Methods and Systems for Classifying Cell Colony Health
Abstract
Systems and methods for using machine-learned models to characterize cell colonies are disclosed. In some embodiments, a machine-learned model includes a first model and, optionally, a second model. A first model may be a convolutional neural network for segmenting images. A second model may be a decision-tree-based and/or ensemble model, such as a random forest model, for example for grading cells or one or more cell cultures. Input for a second model may be based on output from a first model. Timepoint may also be used as an input to a first model and/or second model. Multi-frame images may be used as input to a machine-learned model. In some embodiments, each frame of a multi-frame image is input on a different input channel to a machine-learned model. Decisions about whether to continue culturing or not may be made based on characterization made using a machine-learned model.
Claims
exact text as granted — not AI-modifiedWhat is claimed is:
1 . A method of characterizing cell colony health, the method comprising:
receiving, by a processor, one or more input images, wherein a cell colony is discernable within each of the one or more input images; and characterizing health of the cell colony, by the processor, using a machine-learned model using the one or more input images as input to the model.

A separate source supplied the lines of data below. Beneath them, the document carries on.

-- ==== Sys2Proof/Laws/OnlyHostQueues.lean ====
section
/-! SUPPORT. What the functions of `Machine/HostQueues.lean` may write: one lemma each. -/

set_option Elab.async false

namespace Sys2Proof.Safety

open Sys2Proof.Machine

theorem queueError_only {P : List Part} {o₀ : State} {s : State} (h₀ : Only P o₀ s) (hp : [.host] ⊆ P) (q : Nat) (code : Nat) :
    Only P o₀ (queueError s q code) := by
  unfold queueError
  repeat' first
    | with_reducible assumption
    | with_reducible apply State.setQueue_only

theorem fetchMore_only {P : List Part} {o₀ : State} {s : State} (h₀ : Only P o₀ s) (hp : [.out, .host] ⊆ P) (q : Nat) :
    Only P o₀ (fetchMore s q) := by
  unfold fetchMore
  repeat' first
    | with_reducible assumption
    | ((with_reducible refine List.Subset.trans ?_ hp); decide)
    | with_reducible apply State.emit_only
    | with_reducible apply State.setQueue_only
    | with_reducible apply Only.ite

theorem cqHead_only {P : List Part} {o₀ : State} {s : State} (h₀ : Only P o₀ s) (hp : [.out, .host] ⊆ P) (q : Nat) (value : Nat) :
    Only P o₀ (cqHead s q value) := by
  unfold cqHead
  repeat' first
    | with_reducible assumption
    | ((with_reducible refine List.Subset.trans ?_ hp); decide)
    | with_reducible apply queueError_only
    | with_reducible apply fetchMore_only
    | with_reducible apply State.setQueue_only
    | with_reducible apply Only.ite

theorem startQueue_only {P : List Part} {o₀ : State} {s : State} (h₀ : Only P o₀ s) (hp : [.host, .adm] ⊆ P) (q : Nat) :
    Only P o₀ (startQueue s q) := by
  unfold startQueue
  repeat' first
    | with_reducible assumption
    | ((with_reducible refine List.Subset.trans ?_ hp); decide)
    | with_reducible apply fillMeters_only
    | with_reducible apply State.setQueue_only

theorem functionReset_only {P : List Part} {o₀ : State} {s : State} (h₀ : Only P o₀ s) (hp : [.free, .host, .issues, .owed, .mem, .matrix] ⊆ P)  :
    Only P o₀ (functionReset s) := by
  unfold functionReset
  repeat' first
    | with_reducible assumption
    | with_reducible apply abortBurst_only
    | ((with_reducible refine List.Subset.trans ?_ hp); decide)
    | with_reducible apply dropAll_only
    | with_reducible apply Only.ite
    | with_reducible apply Only.foldl
    | intro s1 x1 h1
    | dsimp only
    | ((with_reducible apply Only.set_host); exact .inl (hp (by decide)); (with_reducible exact .inr rfl); exact .inl (hp (by decide)); exact .inl (hp (by decide)))

theorem writeEvent_only {P : List Part} {o₀ : State} {s : State} (h₀ : Only P o₀ s) (hp : [.out, .host, .irq] ⊆ P) (q : Nat) (e : Event) :
    Only P o₀ (writeEvent s q e) := by
  unfold writeEvent
  repeat' first
    | with_reducible assumption
    | ((with_reducible refine List.Subset.trans ?_ hp); decide)
    | with_reducible apply State.emit_only
    | with_reducible apply State.msix_only
    | with_reducible apply State.setQueue_only
    | with_reducible apply Only.ite

theorem flushHeld_only {P : List Part} {o₀ : State} (hp : [.out, .host, .irq] ⊆ P) (q : Nat) :
    ∀ {s : State} (_ : Only P o₀ s) (n : Nat), Only P o₀ (flushHeld s q n)
  | _, h₀, 0 => h₀
  | s, h₀, n + 1 => by
    have hw : ∀ x e, Only P o₀ (writeEvent (s.setQueue q x) q e) := fun x e =>
      writeEvent_only (State.setQueue_only h₀ (List.Subset.trans (by decide) hp) _ _) (List.Subset.trans (by decide) hp) _ _
    unfold flushHeld
    dsimp only
    with_reducible apply Only.ite
    · exact h₀
    · split
      · exact flushHeld_only hp q (hw _ _) n
      · with_reducible apply Only.ite
        · exact hw _ _
        · exact h₀

theorem holdEvent_only {P : List Part} {o₀ : State} {s : State} (h₀ : Only P o₀ s) (hp : [.host] ⊆ P) (q : Nat) (e : Event) :
    Only P o₀ (holdEvent s q e) := by
  unfold holdEvent
  repeat' first
    | with_reducible assumption
    | with_reducible apply State.setQueue_only
    | with_reducible apply Only.ite

theorem postHostEvent_only {P : List Part} {o₀ : State} {s : State} (h₀ : Only P o₀ s) (hp : [.out, .host, .irq] ⊆ P) (q : Nat) (e : Event) :
    Only P o₀ (postHostEvent s q e) := by
  unfold postHostEvent
  repeat' first
    | with_reducible assumption
    | ((with_reducible refine List.Subset.trans ?_ hp); decide)
    | with_reducible apply State.setQueue_only
    | with_reducible apply flushHeld_only
    | with_reducible apply holdEvent_only
    | with_reducible apply writeEvent_only
    | with_reducible apply Only.ite

theorem queueOn_only {P : List Part} {o₀ : State} {s : State} (h₀ : Only P o₀ s) (hp : [.host, .adm] ⊆ P) (q : Nat) :
    Only P o₀ (queueOn s q) := by
  unfold queueOn
  repeat' first
    | with_reducible assumption
    | ((with_reducible refine List.Subset.trans ?_ hp); decide)
    | with_reducible apply startQueue_only
    | with_reducible apply State.setQueue_only
    | with_reducible apply Only.ite
    | with_reducible apply Only.foldl
    | intro s1 x1 h1
    | dsimp only
    | split

theorem queueOff_only {P : List Part} {o₀ : State} {s : State} (h₀ : Only P o₀ s) (hp : [.host] ⊆ P) (q : Nat) :
    Only P o₀ (queueOff s q) := by
  unfold queueOff
  repeat' first
    | with_reducible assumption
    | with_reducible apply State.setQueue_only
    | with_reducible apply Only.ite
    | with_reducible apply Only.foldl
    | intro s1 x1 h1
    | dsimp only
    | split

theorem queueConfig_only {P : List Part} {o₀ : State} {s : State} (h₀ : Only P o₀ s) (hp : [.host, .adm] ⊆ P) (q : Nat) (reg : Nat) (value : Word32) :
    Only P o₀ (queueConfig s q reg value) := by
  unfold queueConfig
  repeat' first
    | with_reducible assumption
    | ((with_reducible refine List.Subset.trans ?_ hp); decide)
    | with_reducible apply State.setQueue_only
    | with_reducible apply queueOn_only
    | with_reducible apply queueOff_only
    | with_reducible apply Only.ite
    | with_reducible apply Only.foldl
    | intro s1 x1 h1
    | dsimp only
    | split

theorem doorbell_only {P : List Part} {o₀ : State} {s : State} (h₀ : Only P o₀ s) (hp : [.out, .issues, .owed, .store, .adm] ⊆ P) (value : Word32) :
    Only P o₀ (doorbell s value) := by
  unfold doorbell
  repeat' first
    | with_reducible assumption
    | ((with_reducible refine List.Subset.trans ?_ hp); decide)
    | with_reducible apply State.colour_only
    | with_reducible apply doorbellReport_only
    | with_reducible apply fireSentence_only
    | with_reducible apply ignoreTrigger_only
    | with_reducible apply Only.ite

theorem sqTail_only {P : List Part} {o₀ : State} {s : State} (h₀ : Only P o₀ s) (hp : [.out, .host] ⊆ P) (q : Nat) (value : Nat) :
    Only P o₀ (sqTail s q value) := by
  unfold sqTail
  repeat' first
    | with_reducible assumption
    | ((with_reducible refine List.Subset.trans ?_ hp); decide)
    | with_reducible apply queueError_only
    | with_reducible apply fetchMore_only
    | with_reducible apply State.setQueue_only
    | with_reducible apply Only.ite

theorem postSbEvent_only {P : List Part} {o₀ : State} {s : State} (h₀ : Only P o₀ s) (hp : [.host] ⊆ P) (e : Event) :
    Only P o₀ (postSbEvent s e) := by
  unfold postSbEvent
  repeat' first
    | with_reducible assumption
    | with_reducible apply Only.ite
    | with_reducible apply Only.foldl
    | intro s1 x1 h1
    | dsimp only
    | ((with_reducible apply Only.set_host); exact .inl (hp (by decide)); (with_reducible exact .inr rfl); (with_reducible exact .inr rfl); (with_reducible exact .inr rfl))

theorem writeCompletion_only {P : List Part} {o₀ : State} {s : State} (h₀ : Only P o₀ s) (hp : [.out, .host, .irq] ⊆ P) (q : Nat) (i : Issue) (status : Nat) (result : Nat) :
    Only P o₀ (writeCompletion s q i status result) := by
  unfold writeCompletion
  repeat' first
    | with_reducible assumption
    | ((with_reducible refine List.Subset.trans ?_ hp); decide)
    | with_reducible apply State.emit_only
    | with_reducible apply State.msix_only
    | with_reducible apply State.setQueue_only
    | with_reducible apply Only.ite

theorem eqHead_only {P : List Part} {o₀ : State} {s : State} (h₀ : Only P o₀ s) (hp : [.out, .host, .irq] ⊆ P) (q : Nat) (value : Nat) :
    Only P o₀ (eqHead s q value) := by
  unfold eqHead
  repeat' first
    | with_reducible assumption
    | ((with_reducible refine List.Subset.trans ?_ hp); decide)
    | with_reducible apply queueError_only
    | with_reducible apply flushHeld_only
    | with_reducible apply State.setQueue_only
    | with_reducible apply Only.ite

end Sys2Proof.Safety
end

2 . The method of claim 1 , wherein the colony is a mesenchymal stem cell colony.
3 . The method of claim 1 , wherein the machine-learned model classifies health of the cell colony based on cell morphology and/or colony morphology.
4 . The method of claim 1 , wherein the machine-learned model classifies health of the cell colony further based at least on one or more intracellular features.
5 . The method of claim 1 , wherein the machine-learned model comprises a first model and a second model and the one or more input images are input for the first model and input for the second model is based on output from the first model and output from the second model characterizes the one or more cell colonies.
6 . The method of claim 5 , wherein the output from the second model is a grade.
7 . The method of claim 1 , wherein the characterizing comprises outputting from the machine-learned model one of a plurality of classifications for each of the one or more colonies, wherein the plurality of classifications comprises three or more distinct classifications.
8 . The method of claim 1 , wherein the characterizing comprises determining one or more qualitative classifications for the one or more colonies.
9 . The method of claim 1 , wherein the characterizing comprises determining one or more qualitative classifications for cells in each of the one or more colonies.
10 . The method of claim 1 , comprising ranking the one or more cell colonies based on the characterizing.
11 . The method of claim 1 , wherein the one or more input images correspond to the one or more cell colonies within no more than 14 days of beginning to grow the one or more cell colonies.
12 . The method of claim 1 , comprising continuing to grow one or more of the one or more cell colonies based on the characterizing the health of the one or more cell colonies.
13 . The method of claim 1 , comprising discarding one or more of the cell colonies based on the characterizing the health of the one or more cell colonies.
14 . The method of claim 13 , wherein the discarding occurs within no more than 14 days of when culturing of the one or more of the one or more cell colonies began.
15 . The method of claim 1 , wherein each of the one or more input images is a stitched image that has been assembled from a set of constituent images.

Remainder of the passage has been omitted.